10 Ways to Deal with Difficult Employees
Addressing issues with a difficult employee can be stressful and awkward. Follow these ten tips for managing difficult employees to make the process easier and increase your chances of improving the situation:
Critique Behavior, Not People
It’s important that you don’t make the conversation overly personal or emotional. The end goal is to reach a solution to the problem, not to spark a confrontation. To do that, it’s important to focus specifically on inappropriate or undesirable behavior the employee has demonstrated rather than attack them personally. There may not be negative intentions behind their negative behavior. It might stem from confusion, fear or personal problems that you aren’t aware of.
Listen to Feedback
You should have a two-way conversation with the challenging employee. Listen to their feedback so you can understand where the problem lies and acknowledge any workplace issues that might be contributing to the negative behavior. Sometimes, just feeling listened to is enough for the employee to feel better and improve their behavior.
Give Clear Direction
Giving tough feedback can be a difficult task for managers, but it’s important that you give clear and specific examples of the negative behavior and explain why it’s inappropriate and how it has to change. Focusing on specific examples can help lower the employee’s defensiveness and offer useful information that can help them improve their workplace performance.
Document Problematic Behavior
Whenever you witness poor performance or troubling behavior, write it down in detail so you have a record of what happened and be sure to include the date. Proper documentation not only helps you remember and refer to specific events, it also protects your company in the event that the employee is let go and decides to sue the business for wrongful termination.
Consult the HR Department
Schedule meetings with the human resources team to discuss the situation. They can give advice on how to deal with the poor behavior, help you understand the documentation you need and provide a course of action for addressing the issue with the employee. HR will understand all the company policies and processes for handling difficult employees and terminating their employment, if necessary.
Work Together Toward a Solution
The ideal result when you discuss a difficult employee’s behavior with them is that the two of you work together to develop a solution you both agree on. Discuss the negative behavior, what the appropriate behavior looks like and then find out what the employee needs from you to improve.

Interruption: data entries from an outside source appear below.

/-- 40_slcan_frame_codec.md R132 (order of checks: 60_exceptions.md R255): the first check that fails decides FRAME.DEC's
error. -/
def Obligations.FrameDecErrorsInOrder : Prop :=
  ∀ (s : State) (rest : Buffer),
    (let err (input : Buffer) (k : ErrKind) : Prop := exec (.frameDec input) s = .next { s with rsp := some (.err k 0) }
     let nonHexAt (i : Nat) : Prop := ∃ c, (0x54 :: rest)[i]? = some c ∧ isHex c = false
     err [] .malformedFrame ∧
     (∀ m ∈ [0x74, 0x52, 0x72], err (m :: rest) .unsupportedFrameKind) ∧
     (∀ m : Byte, m ∉ [0x54, 0x74, 0x52, 0x72] → err (m :: rest) .malformedFrame) ∧
     (rest.length < 9 → err (0x54 :: rest) .malformedFrame) ∧
     (9 ≤ rest.length → (∃ i, 1 ≤ i ∧ i ≤ 8 ∧ nonHexAt i) → err (0x54 :: rest) .invalidHexDigit) ∧
     ∀ ids : List (BitVec 4), 9 ≤ rest.length → (rest.take 8).map hexval = ids.map some →
       (0x1FFFFFFF < parseHex ids → err (0x54 :: rest) .malformedFrame) ∧
       (parseHex ids ≤ 0x1FFFFFFF → nonHexAt 9 → err (0x54 :: rest) .invalidHexDigit) ∧
       (parseHex ids ≤ 0x1FFFFFFF → ∀ dlc : BitVec 4, (rest[8]?).map hexval = some (some dlc) →
         (8 < dlc.toNat → err (0x54 :: rest) .malformedFrame) ∧
         (dlc.toNat ≤ 8 → rest.length + 1 ≠ 10 + 2 * dlc.toNat → err (0x54 :: rest) .malformedFrame) ∧
         (dlc.toNat ≤ 8 → rest.length + 1 = 10 + 2 * dlc.toNat → (∃ i, 10 ≤ i ∧ i < rest.length + 1 ∧ nonHexAt i) →
           err (0x54 :: rest) .invalidHexDigit)))

/-- 40_slcan_frame_codec.md R131: each marker row does to the rest of a line what FRAME.DEC does to the line with that
marker, and a standard-data, extended-remote or standard-remote marker is `UnsupportedFrameKind`, whatever follows it.
Running a marker row on its own is the model's choice (notes/assumptions/3.md). -/
def Obligations.MarkerRowsAreFrameDecsBranches : Prop :=
  ∀ (rest : Buffer) (s : State),
    (let unsupported : Host.Outcome State Fault Refusal := .next { s with rsp := some (.err .unsupportedFrameKind 0) }
     exec (.markExtData rest) s = exec (.frameDec (0x54 :: rest)) s ∧
     exec (.markStdData rest) s = unsupported ∧ exec (.frameDec (0x74 :: rest)) s = unsupported ∧
     exec (.markExtRemote rest) s = unsupported ∧ exec (.frameDec (0x52 :: rest)) s = unsupported ∧
     exec (.markStdRemote rest) s = unsupported ∧ exec (.frameDec (0x72 :: rest)) s = unsupported)

/-- 40_slcan_frame_codec.md R136: decoding what FRAME.ENC drew gives back the identifier, the length and the payload. -/
def Obligations.FrameDecInvertsFrameEnc : Prop :=
  ∀ (id : Word) (plen : BitVec 4) (payload : Bytes8) (s : State), id.toNat ≤ 0x1FFFFFFF → plen.toNat ≤ 8 →
    ∃ out : Buffer,
      exec (.frameEnc .extData id plen payload) s = .next { s with rsp := some (.ok (.bytes out)) } ∧
      exec (.frameDec out) s = 
        .next { s with rsp := some (.ok (.frame .extData (id.setWidth 29) plen (payload.toList.take plen.toNat))) }

/-- 40_slcan_frame_codec.md R136, the reverse: a decoded line whose hex characters are all upper-case encodes back to itself. -/
def Obligations.CanonicalLinesEncodeBack : Prop :=
  ∀ (input : Buffer) (s : State) (id : CanId) (dlc : BitVec 4) (p : Buffer),
    (∀ c ∈ input, c.toNat < 0x61) →
    exec (.frameDec input) s = .next { s with rsp := some (.ok (.frame .extData id dlc p)) } →
    ∀ payload : Bytes8, payload.toList.take dlc.toNat = p →
      exec (.frameEnc .extData (id.setWidth 32) dlc payload) s = .next { s with rsp := some (.ok (.bytes input)) }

Agree upon a solution to the issue.
Write Down Expectations
Detail your expectations for what needs to improve and set a timeline for improvement. Write down a clear plan of action with a specific timeline and evaluation framework for measuring success. Sign the plan and have the employee sign it as well. You should both keep a copy of the document so the employee can use it to enact the plan and you can evaluate performance moving forward.
Set Specific Consequences
It’s possible that your plan for improvement with a difficult employee will fail if you don’t set clear consequences if the behavior doesn’t change within the agreed upon timeframe. Consequences can include a formal written warning, not being eligible for promotions or bonuses and in more severe situations, termination of their employment. Employees likely won’t change their behavior unless continuing it will affect them negatively.
Give your employee the time needed to correct their behavior. During that time, monitor their progress and make note of any issues or relapses. Check in as frequently as needed to get a better sense of how they’re progressing with the agreed-upon plan and intervene if they get off track. After the timeline from your plan has passed, schedule a full in-person evaluation to discuss how the situation has progressed.
Recognize a Hopeless Situation
While the goal is to improve the employee’s behavior so that your team can be more happy and productive together, realistically there will be times when that isn’t possible. If your previous interventions haven’t had the desired effect and the staff member is unwilling to change their behavior, you need to follow your company’s termination procedure and cut your losses.